Одним словом, при таком раскладе муравьям, живущим на пособии, приходилось голодать. А для больного Лерца недостаток еды был самым худшим лекарством. В двухнедельный срок Лерца выселили из комнаты А-745, собственности предприятия, ведь он уже не был сотрудником радиозавода. Товарищи его поддерживали, как могли, но кардинально что-то изменить, были не в силах.

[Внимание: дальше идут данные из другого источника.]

-- ==== Sys2Proof/Word.lean ====
section
/-! DEFINITION. The word types of the machine and their plainest arithmetic. -/

namespace Sys2Proof

/-- One byte of storage. -/
abbrev Byte := BitVec 8

/-- An instruction word (R140). -/
abbrev Word32 := BitVec 32

/-- The contents of a scalar register (R40). -/
abbrev Word := BitVec 64

end Sys2Proof
end

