-- ==== Sys2Proof/Decode.lean ====
section
/-! DEFINITION. The decoder and the encoder, written from R140 to R153 and R256: the word is split into OP, D, A and
the low 14 bits; each major has a reader of its own. -/

namespace Sys2Proof

/-- Why a word is not an instruction of a context (R143, checks 1 to 4). -/
inductive DecodeError where
  /-- The word 0x0000_0000 (R143, check 1). -/
  | zeroWord
  /-- A major, function, code, must-be-zero field or specifier that the context does not accept. -/
  | illegal
  deriving DecidableEq, Repr

/-- The fields of R140, with B and F kept together as the low 14 bits (R141). -/
structure Fields where
  op : BitVec 6
  d : BitVec 6
  a : BitVec 6
  low : BitVec 14
  deriving DecidableEq, Repr

/-- The fields of a word. -/
def Fields.ofWord (w : Word32) : Fields :=
  { op := w.extractLsb' 26 6, d := w.extractLsb' 20 6, a := w.extractLsb' 14 6, low := w.extractLsb' 0 14 }

/-- The word of the fields. -/
def Fields.word (x : Fields) : Word32 := (x.op ++ x.d ++ x.a ++ x.low : BitVec 32)

/-- Reads majors 0x00: R168, R169. -/
def readMajor00 (x : Fields) : Option Instr :=
  if x.low.extractLsb' 0 8 = 1 then some (.add x.d x.a (x.low.extractLsb' 8 6)) else
  if x.low.extractLsb' 0 8 = 2 then some (.sub x.d x.a (x.low.extractLsb' 8 6)) else
  if x.low.extractLsb' 0 8 = 3 then some (.and x.d x.a (x.low.extractLsb' 8 6)) else
  if x.low.extractLsb' 0 8 = 4 then some (.or x.d x.a (x.low.extractLsb' 8 6)) else
  if x.low.extractLsb' 0 8 = 5 then some (.xor x.d x.a (x.low.extractLsb' 8 6)) else
  if x.low.extractLsb' 0 8 = 6 then some (.andn x.d x.a (x.low.extractLsb' 8 6)) else
  if x.low.extractLsb' 0 8 = 7 then some (.sll x.d x.a (x.low.extractLsb' 8 6)) else
  if x.low.extractLsb' 0 8 = 8 then some (.srl x.d x.a (x.low.extractLsb' 8 6)) else
  if x.low.extractLsb' 0 8 = 9 then some (.sra x.d x.a (x.low.extractLsb' 8 6)) else
  if x.low.extractLsb' 0 8 = 10 then some (.slt x.d x.a (x.low.extractLsb' 8 6)) else
  if x.low.extractLsb' 0 8 = 11 then some (.sltu x.d x.a (x.low.extractLsb' 8 6)) else
  if x.low.extractLsb' 0 8 = 12 then some (.seq x.d x.a (x.low.extractLsb' 8 6)) else
  if x.low.extractLsb' 0 8 = 13 then some (.min x.d x.a (x.low.extractLsb' 8 6)) else
  if x.low.extractLsb' 0 8 = 14 then some (.max x.d x.a (x.low.extractLsb' 8 6)) else
  if x.low.extractLsb' 0 8 = 15 then some (.minu x.d x.a (x.low.extractLsb' 8 6)) else
  if x.low.extractLsb' 0 8 = 16 then some (.maxu x.d x.a (x.low.extractLsb' 8 6)) else
  if x.low.extractLsb' 0 8 = 17 then some (.mul x.d x.a (x.low.extractLsb' 8 6)) else
  if x.low.extractLsb' 0 8 = 18 then some (.mulh x.d x.a (x.low.extractLsb' 8 6)) else
  if x.low.extractLsb' 0 8 = 19 then some (.mulhu x.d x.a (x.low.extractLsb' 8 6)) else
  if x.low.extractLsb' 0 8 = 20 then some (.div x.d x.a (x.low.extractLsb' 8 6)) else
  if x.low.extractLsb' 0 8 = 21 then some (.divu x.d x.a (x.low.extractLsb' 8 6)) else
  if x.low.extractLsb' 0 8 = 22 then some (.rem x.d x.a (x.low.extractLsb' 8 6)) else
  if x.low.extractLsb' 0 8 = 23 then some (.remu x.d x.a (x.low.extractLsb' 8 6)) else
  if x.low = 24 then some (.clz x.d x.a) else
  if x.low = 25 then some (.ctz x.d x.a) else
  if x.low = 26 then some (.popc x.d x.a) else
  none

/-- Reads majors 0x01: R170. -/
def readMajor01 (x : Fields) : Option Instr :=
  some (.addi x.d x.a x.low)

/-- Reads majors 0x02: R170. -/
def readMajor02 (x : Fields) : Option Instr :=
  some (.andi x.d x.a x.low)

/-- Reads majors 0x03: R170. -/
def readMajor03 (x : Fields) : Option Instr :=
  some (.ori x.d x.a x.low)

/-- Reads majors 0x04: R170. -/
def readMajor04 (x : Fields) : Option Instr :=
  some (.xori x.d x.a x.low)

/-- Reads majors 0x05: R170. -/
def readMajor05 (x : Fields) : Option Instr :=
  some (.slti x.d x.a x.low)

/-- Reads majors 0x06: R170. -/
def readMajor06 (x : Fields) : Option Instr :=
  some (.sltiu x.d x.a x.low)

/-- Reads majors 0x07: R170. -/
def readMajor07 (x : Fields) : Option Instr :=
  if x.low.extractLsb' 6 8 = 0 then some (.slli x.d x.a (x.low.extractLsb' 0 6)) else
  none

/-- Reads majors 0x08: R170. -/
def readMajor08 (x : Fields) : Option Instr :=
  if x.low.extractLsb' 6 8 = 0 then some (.srli x.d x.a (x.low.extractLsb' 0 6)) else
  none

/-- Reads majors 0x09: R170. -/
def readMajor09 (x : Fields) : Option Instr :=
  if x.low.extractLsb' 6 8 = 0 then some (.srai x.d x.a (x.low.extractLsb' 0 6)) else
  none

/-- Reads majors 0x0A: R170. -/
def readMajor0A (x : Fields) : Option Instr :=
  some (.lui x.d (x.a ++ x.low : BitVec 20))

/-- Reads majors 0x0B: R170. -/
def readMajor0B (x : Fields) : Option Instr :=
  some (.addpc x.d (x.a ++ x.low : BitVec 20))

/-- Reads majors 0x0C: R172. -/
def readMajor0C (x : Fields) : Option Instr :=
  if x.low.extractLsb' 0 8 = 1 then some (.faddD x.d x.a (x.low.extractLsb' 8 6)) else
  if x.low.extractLsb' 0 8 = 2 then some (.fsubD x.d x.a (x.low.extractLsb' 8 6)) else
  if x.low.extractLsb' 0 8 = 3 then some (.fmulD x.d x.a (x.low.extractLsb' 8 6)) else
  if x.low.extractLsb' 0 8 = 4 then some (.fdivD x.d x.a (x.low.extractLsb' 8 6)) else
  if x.low = 5 then some (.fsqrtD x.d x.a) else
  if x.low.extractLsb' 0 8 = 6 then some (.fminD x.d x.a (x.low.extractLsb' 8 6)) else
  if x.low.extractLsb' 0 8 = 7 then some (.fmaxD x.d x.a (x.low.extractLsb' 8 6)) else
  if x.low.extractLsb' 0 8 = 8 then some (.fsgnjD x.d x.a (x.low.extractLsb' 8 6)) else
  if x.low.extractLsb' 0 8 = 9 then some (.fsgnjnD x.d x.a (x.low.extractLsb' 8 6)) else
  if x.low.extractLsb' 0 8 = 10 then some (.fsgnjxD x.d x.a (x.low.extractLsb' 8 6)) else
  if x.low.extractLsb' 0 8 = 11 then some (.feqD x.d x.a (x.low.extractLsb' 8 6)) else
  if x.low.extractLsb' 0 8 = 12 then some (.fltD x.d x.a (x.low.extractLsb' 8 6)) else
  if x.low.extractLsb' 0 8 = 13 then some (.fleD x.d x.a (x.low.extractLsb' 8 6)) else
  if x.low = 14 then some (.fclassD x.d x.a) else
  if x.low = 16 then some (.fcvtLD x.d x.a) else
  if x.low = 17 then some (.fcvtLuD x.d x.a) else
  if x.low = 18 then some (.fcvtFlD x.d x.a) else
  if x.low = 19 then some (.fcvtFluD x.d x.a) else
  if x.low = 20 then some (.fcvtWD x.d x.a) else
  none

Существовал еще достойный вариант решения жизненного вопроса – устроиться на работу, но найти постоянное место, да еще и с жильем, или с достойной заработной платой, чтобы хватало на оплату жилья, было нереально. Сменить профессию и попытаться зарабатывать себе на хлеб насущный каким-то другим путем, Лерц не мог в силу возраста и особенностей характера. Он всю свою жизнь отдал служению одному-единственному предприятию, и, теперь как отработанный шлак, был выброшен на помойку.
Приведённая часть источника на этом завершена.